Les métiers de l’agriculture se caractérisent par une invisibilisation des femmes, de leur participation active, de leur expérience et de leur force de travail. La division des tâches dans ce domaine demeure très genrée.
Malgré tout, le nombre de femmes en agriculture a augmenté, dont avec elles de nouvelles pratiques, comme la vente en circuits courts, la transformation à la ferme, la multifonctionnalité de l’agriculture, la durabilité écologique, le « care », etc. Ces pratiques présentent des solutions pour créer une agriculture soucieuse de l’écologie et durable.
Sous ces considérations, l’autrice Julie Francoeur propose de montrer, dans son ouvrage Sortir du rang.

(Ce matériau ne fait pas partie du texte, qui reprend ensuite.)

/-- A partition as created: an empty root table, no work, the defaults of R392, and no peers. -/
def newPartition (c : PartitionCommand) (resident : Bool) : Partition :=
  { num := c.num, dies := c.dies, resident := resident, leaving := false, ptroot := c.table * 2 ^ 30, tableNext := c.table * 2 ^ 30 + 4096,
    tableEnd := (c.table + 1) * 2 ^ 30, walked := [], mapped := [], routines := Bank.all 16 none, thrashN := 4, thrashW := 1000, thrashT := 10000,
    queueCap := c.queueCap, faults := [], nextSeq := 0, ending := false, errorLog := [], levelLog := [], directory := [],
    peers := Bank.all 256 ⟨false, 0, 0, 0⟩, lctl := [], savedCls := (dieList c.dies).map (fun n => (n, blankClusters)),
    savedChp := (dieList c.dies).map (fun n => (n, Memory.blank)), savedCores := [], savedClear := [] }

/-- R373: firmware creates a partition; one that finds its dies taken stands in the vaults. -/
def execPartitionCreate (port : Nat) (c : PartitionCommand) (s : State) : Outcome :=
  s.smivikHeld port 0 (fun s =>
    if s.canCreate c then
      let resident := !s.partitions.any (fun p => p.resident && p.dies &&& c.dies != 0)
      let s := { s with partitions := s.partitions ++ [newPartition c resident], mem := s.mem.zeroSpan 128 (c.table * 2 ^ 30) 4096 }
      let s := if resident then s.modDies (dieList c.dies) (Die.emptied []) else s
      .next (s.reply (.status true))
    else .next (s.reply (.status false)))

/-- R369: a teardown cancels every level with code 5; a partition in the vaults ends at once. -/
def execPartitionTeardown (port part : Nat) (s : State) : Outcome :=
  s.smivikHeld port 0 (fun s =>
    match s.part? part with
    | none => .next (s.reply (.status false))
    | some p =>
      let s := s.cancelWhere (fun q => q.part == part) (fun u => u.part == part && u.groups != 0) 5
      let s := s.modPart part (fun p => { p with ending := true, leaving := false })
      let s := if p.resident then s.endTorn else s.endPartition part
      .next (s.reply (.status true)))

/-! ### Pre-emption (R201, R208, R233, R260, R291, R325, R374) -/

/-- A slice halted for the vault: values on their way arrive, and an open transaction aborts; it waits on for registers that engines owe it (R26, R325). -/
def Slice.halt (sl : Slice) : Slice :=
  let sl := { (sl.owed.foldl Slice.deliver sl) with owed := [] }
  match sl.tx, sl.wait with
  | some _, some (.access a) => { sl.abandon a with wait := none }.abortTx 4 0
  | some _, _ => { sl with wait := none }.abortTx 4 0
  | none, _ => sl

/-- The lines of a page that are in the array written to its backing page, and the page unpinned (R208). -/
def Group.writeBack (g : Group) (page : Nat) : Group :=
  let lines := ((List.range 32).map (fun k => 32 * page + k)).filter (fun l => !g.absent.contains l)
  { g with
    backing := lines.foldl (fun m l => m.movePart g.scr (128 * l) 128) g.backing
    scr := g.scr.eraseSpan 8 (4096 * page) 4096
    absent := (List.range 32).foldl (fun l k => risingAdd l (32 * page + k)) g.absent
    pageState := g.pageState.set page .unpinned }

/-- Whether the SPUNP of a page that is still to be done drops it (R209). -/
def Group.dropping (g : Group) (page : Nat) : Bool :=
  match g.pageState.getD page .pinned with
  | .unpinning drop _ => drop
  | _ => g.unpins.any (fun x => x.1 == page && x.2.1)

/-- A page as the vault takes it: a dropped page's backing page is zero and its lines are not written, every other page's are; an unpin that waits for earlier copies is taken up again after the resume, and then drops what they have landed (R208, R209). -/
def Group.vaultPage (owes : Nat → Bool) (g : Group) (page : Nat) : Group :=
  let away : Group := if g.dropping page then g.unpin page true else g.writeBack page
  match g.pageState.getD page .pinned with
  | .unpinned => g
  | .unpinning drop before => if owes page then { away with unpins := g.unpins ++ [(page, drop, before)] } else g.unpin page drop
  | _ => away

/-- The shadow of a slice halted for the vault: it aborts its transaction where its primary does (R199, R201). -/
def Group.haltPair (g : Group) (i : Nat) : Group :=
  Group.followSlice g { g with slices := g.slices.modify i Slice.halt } i

/-- A group as the vault takes it; its shadows have run until they stand at their primaries' groups, their load-value queues empty (R201). -/
def Group.vault (owes : Nat → Bool) (g : Group) : Group :=
  let g := { (List.range g.slices.length).foldl Group.haltPair g with swapped := true }
  let g := (List.range g.pages).foldl (Group.vaultPage owes) g
  (List.range g.gangs.length).foldl (fun g k => g.divide k) g

/-- The context of a partition taken from its dies. -/
def State.swapOut (s : State) (p : Partition) : State :=
  let dies := dieList p.dies
  let gids := s.groupsOf p.num
  let s := (s.groups.filter (fun g => g.part == p.num)).foldl (fun s g => (List.range g.pages).foldl (fun s page =>
    if g.dropping page then s.dropWakes g page else s) s) s
  let s := (dies.flatMap (fun n => (List.range 96).map (fun c => (⟨n, c⟩ : CoreRef)))).foldl State.haltMint s
  let s := { s with groups := s.groups.map (fun (g : Group) =>
    if g.part = p.num then g.vault (fun page => (s.dieCopies g.die).any (fun c => c.owesPage g.gid page)) else g) }
  let s := s.modPart p.num (fun q =>
    { q with
      resident := false
      leaving := false
      savedCls := dies.map (fun n => (n, (s.die n).cls))
      savedChp := dies.map (fun n => (n, (s.die n).chp))
      savedCores := dies.flatMap (fun n => (s.die n).cores.cells.mapIdx (fun c k => (n, c, k)))
      savedClear := s.clearPackets.filter (fun x => x.on dies) })
  { (s.modDies dies (Die.emptied gids)) with
    clearPackets := s.clearPackets.filter (fun x => !x.on dies)
    issuer := match s.issuer with | some w => if gids.contains w.gid then none else some w | none => none }
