-- ==== Sys2Proof/Machine/Dispatch.lean ====
section
/-! DEFINITION. The meaning of every instruction and event: one arm per constructor, each a call of that instruction's own definition. -/

namespace Sys2Proof.Machine
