-- ==== Sys2Proof/Certificates/Slice0/Obligations.lean ====
section
/-! DEFINITION. The statements for the provers, in the order of the spec's chapters. -/

open Sys2Proof Sys2Proof.Machine

/-! ### Lane arithmetic -/

/-- R98, R99, R414: NOP only advances the PC; MOV and SEL write the bits of the chosen operand, and its poison marks, to d in the effective lanes. -/
def Obligations.MovesCopyBits : Prop :=
  EachForm 0x00 .nop .nopC (fun i s who cs => Performs i s who cs (fun _ sl => sl) never) ∧
  EachForm 0x01 .mov .movC (fun i s who cs => Performs i s who cs (fun c sl => (List.range (w64N c)).foldl (fun x k =>
    x.setLanesP (c.g.w.d.toNat + k) c.eff (Lanes.ofFn (fun i => (c.a (w64N c) sl i).extractLsb' (32 * k) 32))
      (Lanes.ofFn (fun i => carried sl c.g.w.a.toNat k i))) sl) never) ∧
  EachW 0x02 .sel (fun i s who cs => Performs i s who cs (fun c sl =>
    let first (i : Nat) : Bool := (sl.mask (WForm.field c.g.w 53 51)).getLsbD i
    (List.range (w64N c)).foldl (fun x k =>
      x.setLanesP (c.g.w.d.toNat + k) c.eff
        (Lanes.ofFn (fun i => (if first i then c.a (w64N c) sl i else sl.operandN (w64N c) c.g0 c.g.w.b.toNat i).extractLsb' (32 * k) 32))
        (Lanes.ofFn (fun i => carried sl (if first i then c.g.w.a.toNat else c.g.w.b.toNat) k i))) sl) never)

/-- R100 to R103: the integer instructions, modulo 2^w and without flags; a zero divisor in any effective lane of an IDIV or IREM takes trap 0x0D with the lanes that have one, and nothing is written; IADDX adds or subtracts with the carry or borrow in a mask register; LEA forms base plus scaled index. -/
def Obligations.IntegerArithmetic : Prop :=
  EachForm 0x03 .iadd .iaddC (Results ityN (onAB ityN (· + ·) (· + ·)) quiet) ∧
  EachForm 0x04 .isub .isubC (Results ityN (onAB ityN (· - ·) (· - ·)) quiet) ∧
  EachForm 0x05 .imul .imulC (Results ityN (onAB ityN (· * ·) (· * ·)) quiet) ∧
  EachW 0x06 .imulh (Results ityN (bySign
    (onAB ityN (fun x y => (x.signExtend 64 * y.signExtend 64).extractLsb' 32 32) (fun x y => (x.signExtend 128 * y.signExtend 128).extractLsb' 64 64))
    (onAB ityN (fun x y => (x.zeroExtend 64 * y.zeroExtend 64).extractLsb' 32 32) (fun x y => (x.zeroExtend 128 * y.zeroExtend 128).extractLsb' 64 64))) quiet) ∧
  EachW 0x07 .imad (Results ityN (fun c sl i =>
    onAB ityN (fun x y => x * y + lowWord (c.c (ityN c) sl i)) (fun x y => x * y + c.c (ityN c) sl i) c sl i) quiet) ∧
  EachForm 0x0A .imin .iminC (Results ityN (bySign
    (onAB ityN (fun x y => if x.sle y then x else y) (fun x y => if x.sle y then x else y))
    (onAB ityN (fun x y => if x.ule y then x else y) (fun x y => if x.ule y then x else y))) quiet) ∧
  EachForm 0x0B .imax .imaxC (Results ityN (bySign
    (onAB ityN (fun x y => if y.sle x then x else y) (fun x y => if y.sle x then x else y))
    (onAB ityN (fun x y => if y.ule x then x else y) (fun x y => if y.ule x then x else y))) quiet) ∧
  EachW 0x0C .iabs (Results ityN (onAB ityN (fun x _ => if x.slt 0 then -x else x) (fun x _ => if x.slt 0 then -x else x)) quiet) ∧
  EachW 0x08 .idiv (fun i s who cs => (∀ c ∈ cs, ∀ j ∈ c.eff.lanes, c.b (ityN c) (s.slice c.ref) j ≠ 0) →
    Results ityN (bySign (onAB ityN BitVec.sdiv BitVec.sdiv) (onAB ityN (· / ·) (· / ·))) quiet i s who cs) ∧
  EachW 0x09 .irem (fun i s who cs => (∀ c ∈ cs, ∀ j ∈ c.eff.lanes, c.b (ityN c) (s.slice c.ref) j ≠ 0) →
    Results ityN (bySign (onAB ityN BitVec.srem BitVec.srem) (onAB ityN (· % ·) (· % ·))) quiet i s who cs) ∧
  (∀ s who p w c, let zero := c.eff &&& Mask.ofFn (fun i => c.b (ityN c) (s.slice c.ref) i == 0)
    zero ≠ 0 →
    (Ready s who 0x08 true p w [c] → Traps (.idiv p w) s who c s ⟨0x0D, c.g.addr, zero, 0⟩) ∧
    (Ready s who 0x09 true p w [c] → Traps (.irem p w) s who c s ⟨0x0D, c.g.addr, zero, 0⟩)) ∧
  EachW 0x3C .iaddx (fun i s who cs => Performs i s who cs (fun c sl =>
    let k := WForm.field c.g.w 52 50
    let sub := WForm.field c.g.w 53 53 = 1
    let a (i : Nat) : Word := lowWord (c.a 1 sl i)
    let b (i : Nat) : Word := lowWord (c.b 1 sl i)
    let cin (i : Nat) : Nat := if k = 0 ∨ WForm.field c.g.w 54 54 = 1 then 0 else ((sl.mask k).getLsbD i).toNat
    let d (i : Nat) : Word := if sub then a i - b i - word (cin i) else a i + b i + word (cin i)
    (sl.setLanes c.g.w.d.toNat c.eff (Lanes.ofFn d)).putMask k c.eff (fun i =>
      if sub then decide ((a i).toNat < (b i).toNat + cin i) else decide (2 ^ 32 ≤ (a i).toNat + (b i).toNat + cin i))) never) ∧
  EachW 0x1B .lea (Results (fun _ => 2) (fun c sl i =>
    let x := lowWord (c.b 1 sl i)
    c.a 2 sl i + (if WForm.field c.g.w 53 53 = 1 then x.signExtend 64 else x.zeroExtend 64) <<< WForm.field c.g.w 52 50) quiet)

La place des femmes en agriculture, comment les institutions agricoles contribuent à l’invisibilisation du travail des femmes par une naturalisation de leurs compétences, tout en promouvant une agriculture néfaste pour l’environnement.
En fait, l’agriculture s’est surtout formée autour de la famille patriarcale : « les hommes effectuaient “ des travaux d’hommes ” (généralement ceux des champs et des bâtiments) et les femmes, “ des travaux de femmes ” (accomplis plus souvent dans la maison et aux abords) ». Le travail des femmes, dit d’épouses, ne relève d’aucune reconnaissance officielle ou de contrepartie alors qu’il contribue au maintien de la ferme. De ce fait, les tâches agricoles considérées comme physiques, donc masculines, font percevoir les agricultrices comme incomplètes sans homme. Ces différences genrées engendrent une hiérarchie.

Écologie et féminisme : un renouveau possible
Le système agricole productiviste actuel n’est mû par aucun respect envers la nature. Par exemple, des forêts sont rasées pour cultiver du maïs, qui sera alimenté par du lisier, grande source de contamination des eaux et d’épuisement des sols.
Ce manque de respect traduit l’absence de « soins », domaine d’ordinaire attribué aux femmes. C’est en partie pour cette raison que l’agriculture productiviste est fondée sur une masculinité qui souhaite dominer la nature. Selon Francoeur, toutes les études convergent : « les femmes expriment une plus grande sensibilité pour la nature que les hommes, et les agricultrices se préoccupent davantage de l’écologie que leurs homologues masculins ».
Changer de mode d’agriculture serait vécu par les agriculteurs comme une remise en cause « de leur manière d’affirmer leur identité de genre ». La question du genre est alors la dernière clé pour comprendre pourquoi le tournant vers une agriculture durable et écologique a tant de mal à se produire.
Depuis quelques années, une masculinité hybride provenant des nouveaux venus dans le domaine agricole tend à s’exprimer en faisant une place à la coopération, au fait de prendre soin et à la division du travail non genrée. Toutefois, selon Francoeur, il faut demeurer vigilant , car il est facile de retomber dans les travers genrés.
La nouvelle vision de l’agriculture, qui donne une place de choix à une agriculture pratiquée par les femmes, devra investir sa mission fondamentale : celle de nourrir la population, mais aussi de protéger et favoriser la biodiversité en préservant les ressources naturelles. Cette forme d’agriculture devrait viser une souveraineté alimentaire, ce qui valorisera une agriculture de proximité et la création de liens sociaux de qualité avec une communauté d’appartenance. En résumé, « l’agriculture est peut-être moins une affaire de contrôle, de domination, que de care ».
Conclusion
L’agriculture pratiquée au Québec entretient des stéréotypes de genre, en continuant d’attribuer au travail des femmes un statut inférieur. Une pratique comme l’héritage de père en fils ou l’image qu’on se fait de ce qu’est un agriculteur sont autant de paramètres culturels qui limitent la place des femmes et, par la même occasion, font obstacle à l’arrivée d’une agriculture durable et souhaitable. « Les motivations [des femmes], leurs expériences, leurs points de vue (leurs points de vie, aussi) sont d’une importance capitale pour le développement de l’agriculture ».
Julie Francoeur, Sortir du rang. La place des femmes en agriculture, Remue-Ménage, 2023, 112 p.